» Assignment
For each line in the records that contains "next", make a copy.

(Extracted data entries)

* * *

-- ==== Sys2Proof/Machine/TlbOps.lean ====
section
/-! DEFINITION. Class 0xE: TLB maintenance (R73, R179, R180). -/

namespace Sys2Proof.Machine

open Host

/-- Whether an invalidation removes an entry (R179). A non-canonical VA covers nothing. -/
def invHits (i : TlbInv) (e : TlbEntry) : Bool :=
  let table := fun (st : Nat) => match e.kind with | .table x _ => decide (x = st) | _ => false
  let combined := decide (e.kind = .combined)
  let holds := fun (base a : Nat) => decide (base = a / 2 ^ e.size * 2 ^ e.size)
  match i with
  | .va vmid asid va => decide (e.vmid = vmid.toNat) &&
      (table 1 || (combined && canonical va.toNat && holds e.inp va.toNat && (e.glob || decide (e.asid = asid.toNat))))
  | .asid vmid asid => decide (e.vmid = vmid.toNat) && (table 1 || (combined && !e.glob && decide (e.asid = asid.toNat)))
  | .all vmid => decide (e.vmid = vmid.toNat) && (table 1 || combined)
  | .ipa vmid ipa => decide (e.vmid = vmid.toNat) &&
      (table 2 || (combined && holds e.ipa ipa.toNat) || (decide (e.kind = .s2page) && holds e.inp ipa.toNat))
  | .vmid vmid => decide (e.vmid = vmid.toNat)
  | .hall => true

/-- The matching entries of a cluster's TLBs removed. A non-canonical VA removes nothing at all. -/
def State.invCluster (s : State) (n : Nat) (i : TlbInv) : State :=
  let none' : Bool := match i with | .va _ _ va => !canonical va.toNat | _ => false
  if none' then s else s.modCluster n (fun k => { k with tlb := k.tlb.filter (fun e => !invHits i e) })

/-- Every received invalidation of a cluster completed (R180): matching entries removed, and every store of its cores that may have
used them drained. -/
def State.finishInv (s : State) (n : Nat) : State :=
  let s := (s.cluster n).inv.foldl (fun s i => s.invCluster n i) s
  let s := s.modCluster n (fun k => { k with inv := [] })
  foldN (fun core (s : State) => s.drainAll (s.ctx core)) (clusterCores n) s

/-- A cluster that a TLBSYNC of the core must wait for. -/
def State.invPend (s : State) (core n : Nat) : State :=
  s.modCore core (fun k => { k with tlbPend := if k.tlbPend.contains n then k.tlbPend else k.tlbPend ++ [n] })

/-- A TLBI (R179): the issuing cluster's TLBs, after the core's earlier stores. -/
def State.tlbi (s : State) (c : Ctx) (i : TlbInv) : State :=
  ((s.drainAll c).invCluster (c.core / 16) i).invPend c.core (c.core / 16)

/-- A TLBIB (R179, R180): the issuing cluster at once, and a broadcast to every other working cluster of the compartment; the
TLBs of one in SLEEP or DEEP are empty. -/
def State.tlbib (s : State) (c : Ctx) (i : TlbInv) : State :=
  let n := c.core / 16
  let s := s.tlbi c i
  ((s.clustersOf (s.cid n)).filter (fun m => decide (m ≠ n) && !s.isF (Reg.CMT_CLUSTER m) Fld.CMT_CLUSTER_FAILED && !s.asleep m)).foldl
    (fun s m => (s.modCluster m (fun k => { k with inv := k.inv ++ [i] })).invPend c.core m) s

/-- A TLBSYNC (R180): every invalidation of the core completes. -/
def State.tlbsync (s : State) (core : Nat) : State :=
  ((s.core core).tlbPend.foldl (fun s n => s.finishInv n) s).modCore core (fun k => { k with tlbPend := [] })

/-- The low 16 bits of an operand, and the low 52. -/
def op16 (args : List Word) : BitVec 16 := (args.headD 0#64).setWidth 16
def op52 (args : List Word) : BitVec 52 := (args.headD 0#64).setWidth 52

/-- The VMID and the ASID in effect, as the operations of K use them. -/
def Ctx.vmid16 (c : Ctx) : BitVec 16 := BitVec.ofNat 16 c.vmid
def Ctx.asid16 (c : Ctx) : BitVec 16 := BitVec.ofNat 16 c.asid

/-- TLBSYNC: R180. -/
def opTlbsync : Op := { priv := privK, run := fun c _ s => (s.tlbsync c.core, .ok []) }
def execTlbsync (c : CoreId) (s : State) : Outcome State Fault Refusal := runOne c opTlbsync s

/-- TLBI_VA: ( va -- ) (R179). -/
def opTlbiVa : Op := 
  { pops := 1, priv := privK, run := fun c args s => (s.tlbi c (.va c.vmid16 c.asid16 (args.headD 0#64)), .ok []) }
def execTlbiVa (c : CoreId) (s : State) : Outcome State Fault Refusal := runOne c opTlbiVa s

/-- TLBI_ASID: ( asid -- ) (R179). -/
def opTlbiAsid : Op := 
  { pops := 1, priv := privK, run := fun c args s => (s.tlbi c (.asid c.vmid16 (op16 args)), .ok []) }
def execTlbiAsid (c : CoreId) (s : State) : Outcome State Fault Refusal := runOne c opTlbiAsid s

/-- TLBI_ALL: R179. -/
def opTlbiAll : Op := 
  { priv := privK, run := fun c _ s => (s.tlbi c (.all c.vmid16), .ok []) }
def execTlbiAll (c : CoreId) (s : State) : Outcome State Fault Refusal := runOne c opTlbiAll s

/-- TLBI_IPA: ( ipa -- ) (R179). -/
def opTlbiIpa : Op := 
  { pops := 1, priv := privHW, run := fun c args s => (s.tlbi c (.ipa c.vmid16 (op52 args)), .ok []) }
def execTlbiIpa (c : CoreId) (s : State) : Outcome State Fault Refusal := runOne c opTlbiIpa s

/-- TLBI_VMID: ( vmid -- ) (R179). -/
def opTlbiVmid : Op := 
  { pops := 1, priv := privHW, run := fun c args s => (s.tlbi c (.vmid (op16 args)), .ok []) }
def execTlbiVmid (c : CoreId) (s : State) : Outcome State Fault Refusal := runOne c opTlbiVmid s

/-- TLBI_HALL: R179. -/
def opTlbiHall : Op := 
  { priv := privHW, run := fun c _ s => (s.tlbi c (.hall), .ok []) }
def execTlbiHall (c : CoreId) (s : State) : Outcome State Fault Refusal := runOne c opTlbiHall s

/-- TLBIB_VA: ( va -- ) (R179, R180). -/
def opTlbibVa : Op := 
  { pops := 1, priv := privK, run := fun c args s => (s.tlbib c (.va c.vmid16 c.asid16 (args.headD 0#64)), .ok []) }
def execTlbibVa (c : CoreId) (s : State) : Outcome State Fault Refusal := runOne c opTlbibVa s

/-- TLBIB_ASID: ( asid -- ) (R179, R180). -/
def opTlbibAsid : Op := 
  { pops := 1, priv := privK, run := fun c args s => (s.tlbib c (.asid c.vmid16 (op16 args)), .ok []) }
def execTlbibAsid (c : CoreId) (s : State) : Outcome State Fault Refusal := runOne c opTlbibAsid s

/-- TLBIB_ALL: R179, R180. -/
def opTlbibAll : Op := 
  { priv := privK, run := fun c _ s => (s.tlbib c (.all c.vmid16), .ok []) }
def execTlbibAll (c : CoreId) (s : State) : Outcome State Fault Refusal := runOne c opTlbibAll s

/-- TLBIB_IPA: ( ipa -- ) (R179, R180). -/
def opTlbibIpa : Op := 
  { pops := 1, priv := privHW, run := fun c args s => (s.tlbib c (.ipa c.vmid16 (op52 args)), .ok []) }
def execTlbibIpa (c : CoreId) (s : State) : Outcome State Fault Refusal := runOne c opTlbibIpa s

/-- TLBIB_VMID: ( vmid -- ) (R179, R180). -/
def opTlbibVmid : Op := 
  { pops := 1, priv := privHW, run := fun c args s => (s.tlbib c (.vmid (op16 args)), .ok []) }
def execTlbibVmid (c : CoreId) (s : State) : Outcome State Fault Refusal := runOne c opTlbibVmid s

/-- TLBIB_HALL: R179, R180. -/
def opTlbibHall : Op := 
  { priv := privHW, run := fun c _ s => (s.tlbib c (.hall), .ok []) }
def execTlbibHall (c : CoreId) (s : State) : Outcome State Fault Refusal := runOne c opTlbibHall s

/-- TLB_BROADCAST_RECEIVED (R180): a target cluster completes the invalidations it has received and acknowledges them. -/
def execTlbBroadcastReceived (n : ClusterId) (s : State) : Outcome State Fault Refusal :=
  if (s.cluster n.val).inv = [] then .next s else
  let s := s.finishInv n.val
  .next ((s.cores.map (fun e => e.1)).foldl
    (fun s core => s.modCore core (fun k => { k with tlbPend := k.tlbPend.filter (fun m => decide (m ≠ n.val)) })) s)

end Sys2Proof.Machine
end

* * *

» Answer below
  if (s.cluster n.val).inv = [] then .next s else
  .next ((s.cores.map (fun e => e.1)).foldl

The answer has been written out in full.